3) Gratitude Practice
We live in a world where society has molded us to focus on all of the things that we don’t have and to down play all of the good things that we have going for us. Unfortunately, this has us always yearning for more, creating a sense of insufficiency within ourselves. One of the most effective ways to reverse this is by adopting a gratitude practice. Gratitude allows us to sit back and reflect on all of the great things that we have going for us in our lives that we typically take for granted:
- Being alive
- Having a roof over our heads
- Having family and friends that love us
- Being able to touch, feel, and hear
- Having capable bodies
- Having a career that allows us to pay bills, travel, etc
Regularly being grateful for the good things going on in your life positively impacts your energy, mood, and overall vibe. I love writing in my 5 Minute Journal every morning to start my day. This instantly sets the stage for my day and has me in a positive mood before I leave the house. An even easier practice is to write down three things that you are grateful for every morning when you wake up and three things that you are grateful for before you go to bed. Having a consistent gratitude practice can shift your focus towards what you have instead of obsessing over what you don’t have. This creates a bigger sense of fulfillment.

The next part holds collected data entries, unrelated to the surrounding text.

@[simp] theorem State.mem_acct (s : State) (c k n : Nat) : (s.acct c k n).mem = s.mem := rfl
@[simp] theorem State.mem_energy (s : State) (c i n : Nat) : (s.energy c i n).mem = s.mem := rfl
theorem State.mem_setRbit (s : State) (o i : Nat) (b : Bool) : (s.setRbit o i b).mem = s.mem := s.mem_setReg _ _
theorem State.mem_ite (s t : State) (c : Prop) [Decidable c] (h : t.mem = s.mem) : (if c then t else s).mem = s.mem := by
  by_cases hc : c
  · rw [if_pos hc]; exact h
  · rw [if_neg hc]
@[simp] theorem State.mem_arrayWrite (s : State) (a : Nat) : (s.arrayWrite a).mem = s.mem := by
  unfold State.arrayWrite; exact s.mem_ite _ _ (s.mem_setRbit 0x1014 31 false)
@[simp] theorem State.mem_cwAdd (s : State) (a n : Nat) : (s.cwAdd a n).mem = s.mem := by simp [State.cwAdd]
@[simp] theorem State.mem_readTime (s : State) : s.readTime.2.mem = s.mem := rfl
@[simp] theorem State.mem_opCount (s : State) (o f n : Nat) : (s.opCount o f n).mem = s.mem := by
  unfold State.opCount
  simp only []
  split
  · rfl
  · split
    · simp
    · split <;> simp
@[simp] theorem State.mem_charge (s : State) (c : Nat) (l : List Nat) : (s.charge c l).mem = s.mem := by
  induction l generalizing s with
  | nil => rfl
  | cons k l ih => exact ih _
@[simp] theorem State.mem_chargeRows (s : State) (c k r n : Nat) (b : Bool) : (s.chargeRows c k r n b).mem = s.mem := rfl
@[simp] theorem State.mem_chargeReads (s : State) (c : Nat) (l : List (Nat × Nat × Bool)) : (s.chargeReads c l).mem = s.mem := by
  unfold State.chargeReads
  induction l generalizing s with
  | nil => rfl
  | cons x l ih => exact ih _
@[simp] theorem State.mem_chargeFills (s : State) (c n : Nat) : (s.chargeFills c n).mem = s.mem := rfl
@[simp] theorem State.mem_chargeWrites (s : State) (c : Nat) (ns : List Nat) : (s.chargeWrites c ns).mem = s.mem := by
  unfold State.chargeWrites
  induction ns generalizing s with
  | nil => rfl
  | cons x l ih => exact ih _
@[simp] theorem State.mem_mxCount (s : State) (a b r n : Nat) : (s.mxCount a b r n).mem = s.mem := by
  unfold State.mxCount; split <;> simp
@[simp] theorem State.mem_fuCharge (s : State) (o f n : Nat) (b : FuBank) (m : Nat) : (s.fuCharge o f n b m).mem = s.mem := by
  simp [State.fuCharge]

-- what changes memory, counters, the fabric time and free numbers only

theorem putFld_bit (v i : Nat) : putFld v i i 0 = v - v / 2 ^ i % 2 * 2 ^ i := by
  simp [putFld, fld]

theorem putFld_clear (v i : Nat) : putFld (putFld v i i 0) i i 0 = putFld v i i 0 := by
  rw [putFld_bit, putFld_bit]
  have h : (v - v / 2 ^ i % 2 * 2 ^ i) / 2 ^ i % 2 = 0 := by
    rw [Nat.mul_comm, Nat.sub_mul_div]; omega
  rw [h]; simp

theorem putFld_le (v i : Nat) : putFld v i i 0 ≤ v := by rw [putFld_bit]; omega

theorem Injected.refl (s : State) : Injected s s := ⟨fun _ _ => rfl, .inl rfl, rfl⟩
theorem Injected.trans {a b c : State} (h : Injected a b) (g : Injected b c) : Injected a c := by
  obtain ⟨h1, h2, h3⟩ := h
  obtain ⟨g1, g2, g3⟩ := g
  refine ⟨fun o ho => (g1 o ho).trans (h1 o ho), ?_, by rw [g3, h3]⟩
  rcases h2 with h2 | h2 <;> rcases g2 with g2 | g2 <;> rw [g2, h2]
  · exact .inl rfl
  · exact .inr rfl
  · exact .inr rfl
  · exact .inr (putFld_clear _ 31)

4) Hold Yourself Accountable
Being able to hold yourself accountable works wonders in fostering a better relationship with the person in the mirror. For one, it helps you take your power back by not placing blame on others when things don’t go your way. Oftentimes, when we don’t get the result we are looking for, we place the blame on everything/everyone else instead of looking at ourselves and seeing if we took all of the necessary steps needed to succeed.
When we place blame externally we end up giving all of our power away. It takes a strong, secure person to be able to admit when he or she is wrong. It takes an even stronger person to do something about it. From this day forward, understand that you are in control of what gets done in your life. If something slips through the cracks, take ownership of it and change it for the better. When you do make that change, you will have a huge sense of accomplishment after.
5) Practice Forgiveness
Practicing forgiveness has had the biggest impact in improving my relationship with myself. In the past, if I ate bad, drank too much, or did anything that I wasn’t proud of I would instantly guilt myself. Holding ourselves accountable is super important, but we have to be careful that we don’t go overboard and start beating ourselves up. I’ve fallen victim to this many a times. Not only did I do something negative with my poor actions, but then I’d compound the negative energy by feeling guilty after and throwing myself a pity party.

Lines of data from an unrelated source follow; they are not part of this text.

/-- s with the metadata of n buffers at an address. -/
def State.poolWritten (s : State) (mt n : Nat) : State := s.wr mt (wordsBytes (poolWords n))

theorem exec_poolConfig {s : State} {q : Nat} {i : U32} {c : Cmd} (h : Runs s q i 0x4E c) :
    exec (.poolConfig q i) s = .next ((s.poolWritten (c.s 4 + 2 ^ 32 * c.s 5) (c.s 0)).complete q i [.pool (fld (c.s 1) 2 0)
      (u32 (c.s 0 + fld (c.s 1) 12 8 * 2 ^ 21 + b2n (bitOf (c.s 1) 16) * 2 ^ 26)) (u32 (c.s 2)) (u32 (c.s 3)) (u32 (c.s 4))
      (u32 (c.s 5)) (u32 (c.s 6)) (u32 (c.s 0))]) := by
  have hwr : (if c.s 0 = 0 then s else s.wr (c.s 4 + 2 ^ 32 * c.s 5) (wordsBytes (poolWords (c.s 0))))
      = s.poolWritten (c.s 4 + 2 ^ 32 * c.s 5) (c.s 0) := by
    by_cases hn : c.s 0 = 0
    · rw [if_pos hn, hn]
      rfl
    · exact if_neg hn
  change execPoolConfig q i s = _
  rw [execPoolConfig, State.runCmd_of_runs h, s.shown_of_op q i c (.inr (by rw [h.op]; decide))]
  simp only [← wordsBytes_poolWords, hwr]

section
variable (s : State) (mt : Nat) {n k : Nat} (hn : n < 2 ^ 32) (hk : k < n)
include hn hk

/-- Every buffer is free and unreferenced. -/
theorem State.rd32_poolWritten_state : (s.poolWritten mt n).rd32 (mt + 4 * k) = 0 :=
  s.rd32_wr_words mt (poolWords_state hk) (by rw [length_poolWords, addrMod]; omega)

/-- Buffer k lies k below the top of the free stack. -/
theorem State.rd32_poolWritten_stack : (s.poolWritten mt n).rd32 (mt + 4 * n + 4 * k) = n - 1 - k := by
  have hread := s.rd32_wr_words mt (poolWords_stack hk) (by rw [length_poolWords, addrMod]; omega)
  rwa [Nat.mul_add, ← Nat.add_assoc, Nat.mod_eq_of_lt (by omega)] at hread

end

theorem State.rd8_poolWritten_out (s : State) (mt : Nat) {n a : Nat}
    (h : ∀ k, k < 8 * n → (mt + k) % addrMod ≠ a % addrMod) : (s.poolWritten mt n).rd8 a = s.rd8 a :=
  State.rd8_wr_out _ s mt a fun k hk => h k (by rw [length_wordsBytes, length_poolWords] at hk; omega)

-- the digests

section
variable {s : State} {q : Nat} {i : U32} {c : Cmd}

/-- The byte strings of the regions that a DIGEST command names from slot k on. -/
def State.regionStrs (s : State) (own : Nat) (c : Cmd) (k : Nat) : List (List Byte) :=
  (c.regions k).map (fun h => s.strRd (s.desc own h) 0 (s.desc own h).len)

/-- t, once the regions have been hashed as s holds them: what is counted and charged for it. -/
def State.hashed (s t : State) (own : Nat) (c : Cmd) (k : Nat) : State :=
  (t.opCount 25 14 ((s.regionStrs own c k).map (fun r => r.length)).sum).chargeReads own
    ((c.regions k).flatMap (fun h => (s.desc own h).rowReads (s.desc own h).rows))

theorem State.charged_hashed (s t : State) (own : Nat) (c : Cmd) (k : Nat) : Charged t (s.hashed t own c k) :=
  ((Charged.refl t).opCount _ _ _).chargeReads _ _

theorem exec_digestBegin (h : Runs s q i 0x50 c) : exec (.digestBegin q i) s
    = .next ((s.hashed s (s.owner q) c 2).complete q i [.digestOpen (fld (c.s 1) 1 0)
      ((s.regionStrs (s.owner q) c 2).map regionDigest) ((s.regionStrs (s.owner q) c 2).map (fun r => r.length)).sum]) := by
  change execDigestBegin q i s = _
  rw [execDigestBegin, State.runCmd_of_runs h, s.shown_of_op q i c (.inr (by rw [h.op]; decide))]
  rfl

/-- s with the record that a DIGEST_END of session d writes. -/
def State.recordWritten (s : State) (own : Nat) (c : Cmd) (d : Digest) : State :=
  s.strWr (s.dsc own c 2) 0 (s.digestRecord own d (s.regionStrs own c 3))

theorem exec_digestEnd {d : Digest} (h : Runs s q i 0x51 c)
    (hd : s.digests.find? (fun d => d.ctx == s.owner q && d.sid == fld (c.s 1) 1 0 && d.q == q) = some d) :
    exec (.digestEnd q i) s = .next ((s.hashed (s.recordWritten (s.owner q) c d) (s.owner q) c 3).complete q i
      [.digestClose (fld (c.s 1) 1 0)]) := by
  change execDigestEnd q i s = _
  rw [execDigestEnd, State.runCmd_of_runs h, s.shown_of_op q i c (.inr (by rw [h.op]; decide))]
  simp only [hd]
  rfl

end

-- GROUP_TABLE

section
variable (s : State) (own : Nat) (c : Cmd)

/-- The entry that GROUP_TABLE writes for entry k of the feed list of an expert table (R137). -/
def State.expertEntry (k : Nat) : List Byte :=
  gotEntry (fun j => s.flWord (s.dsc own c 1) k j) false 0
    (pitchOf (rowBytes (wireFmt (fld (s.flWord (s.dsc own c 1) k 2) 19 17)) (elemsOf (s.flWord (s.dsc own c 1) k 2))))
    ((s.desc own (fld (s.flWord (s.dsc own c 1) k 6) 19 0)).p1 % 2 ^ 32) 0
    (s.desc own (fld (s.flWord (s.dsc own c 1) k 6) 19 0)).base 0

/-- The writes of GROUP_TABLE for an expert table: the header, and an entry for each entry of the feed list (R136, R137). -/
def State.expertTable : List (Nat × List Byte) :=
  (s.dsc own c 2).put 0 (wordsBytes ([c.s 0] ++ List.replicate 15 0))
    ++ (List.range (c.s 0)).flatMap (fun k => (s.dsc own c 2).put (64 + 64 * k) (s.expertEntry own c k))

theorem runGroup_expert (hexp : bitOf (c.s 3) 0 = false) :
    ∃ u, runGroup s own c = .done u [] ∧ Wrote s u (s.expertTable own c) := by
  unfold runGroup
  extract_lets gate l fl got x idx rows cnt base list ent hdr s1 s2
  have hrows : rows = [] := if_neg (ne_true_of_eq_false hexp)
  have hlist : list = [] := by simp [list, hrows]
  have hent : ent = s.expertEntry own c := by
    funext k
    exact if_neg (ne_true_of_eq_false hexp)
  have hhdr : hdr = wordsBytes ([c.s 0] ++ List.replicate 15 0) := by simp [hdr, gate, hexp, b2n, l]
  have hs1 : s1 = s.puts (s.expertTable own c) := by
    rw [State.expertTable, State.puts_append, ← hhdr, ← hent]
    rfl
  have hs2 : s2 = s1 := if_pos (by rw [hlist]; rfl)
  rw [hs2, hs1]
  exact ⟨_, rfl, .of_charged (((Charged.refl _).charge _ _).chargeReads _ _)⟩

end

/-- Settles O17: the metadata word by word (`State.poolWritten`), the runs of the digest commands, and the writes of an expert
GROUP_TABLE (`runGroup_expert`). -/
theorem tableCommandsWriteTheirTables : Obligations.TableCommandsWriteTheirTables := by
  refine ⟨fun s q i c n mt hrun hn hmt => ?_, fun s q i c str hstr => ⟨fun hrun => ?_, fun d hrun hd => ?_⟩,
    fun s q i c fl got ent hrun hfl hgot hexp hent => ?_⟩
  · subst hn hmt
    have hlt : c.s 0 < 2 ^ 32 := (c.slots.getD 0 (c.words.getD 8 0)).isLt
    obtain ⟨honly, hqueues⟩ := ((Moved.refl s).wr (c.s 4 + 2 ^ 32 * c.s 5) (wordsBytes (poolWords (c.s 0)))).onlyMemory
    exact ⟨_, exec_poolConfig hrun, honly, hqueues,
      fun k hk => ⟨s.rd32_poolWritten_state _ hlt hk, s.rd32_poolWritten_stack _ hlt hk⟩, fun a => s.rd8_poolWritten_out _⟩
  · subst hstr
    have hu := s.charged_hashed s (s.owner q) c 2
    obtain ⟨honly, hqueues⟩ := hu.moved.onlyMemory
    have hexec := exec_digestBegin hrun
    rw [State.regionStrs, List.map_map, List.map_map] at hexec
    exact ⟨_, hexec, honly, hqueues, hu.mem⟩
  · subst hstr
    have hu := s.charged_hashed (s.recordWritten (s.owner q) c d) (s.owner q) c 3
    obtain ⟨honly, hqueues⟩ := (((Moved.refl s).strWr _ _ _).trans hu.moved).onlyMemory
    exact ⟨_, exec_digestEnd hrun hd, honly, hqueues, hu.mem⟩
  · subst hfl hgot hent
    obtain ⟨u, hdone, hw⟩ := runGroup_expert s (s.owner q) c hexp
    have hshown : s.shown q i c = s := s.shown_of_op q i c (.inl (by rw [hrun.op]; decide))
    have hexec : exec (.groupTable q i) s = .next (u.complete q i []) :=
      congrArg _ (State.runCmd_of_done hrun (by rw [hshown, hdone]))
    obtain ⟨honly, hqueues⟩ := hw.moved.onlyMemory
    have hmem := hw.mem
    rw [State.expertTable, State.puts_append] at hmem
    exact ⟨u, hexec, honly, hqueues, hmem, fun a => hw.rd8_out⟩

“How could I have done this?”
“Why was I so stupid?”
How did I let this happen AGAIN?!”
All of these sentiments dug me into a deeper hole, further sabotaging my mood and self-image.
The day I started forgiving myself for such actions is the day my mindset and relationship with myself really changed for the better. I took the time to deeply reflect on all the baggage of my past that I kicked myself in the ass for and decided to forgive myself. Literally, I just told myself that everything was okay. I still mess up from time to time just like anyone else, but the way I deal with it is different. First, I hold myself accountable because I understand that it was my fault. If I catch myself feeling some type of way, I’ll simply forgive myself and move on. This has enabled me to bounce back much faster after I’ve messed up and right my wrongs.
At the end of the day, none of us are perfect. We make mistakes and we always will. Having the mental capacity and self-awareness to recognize this and not beat yourself up about it is key. Acknowledge, take ownership, forgive, and move on for the better.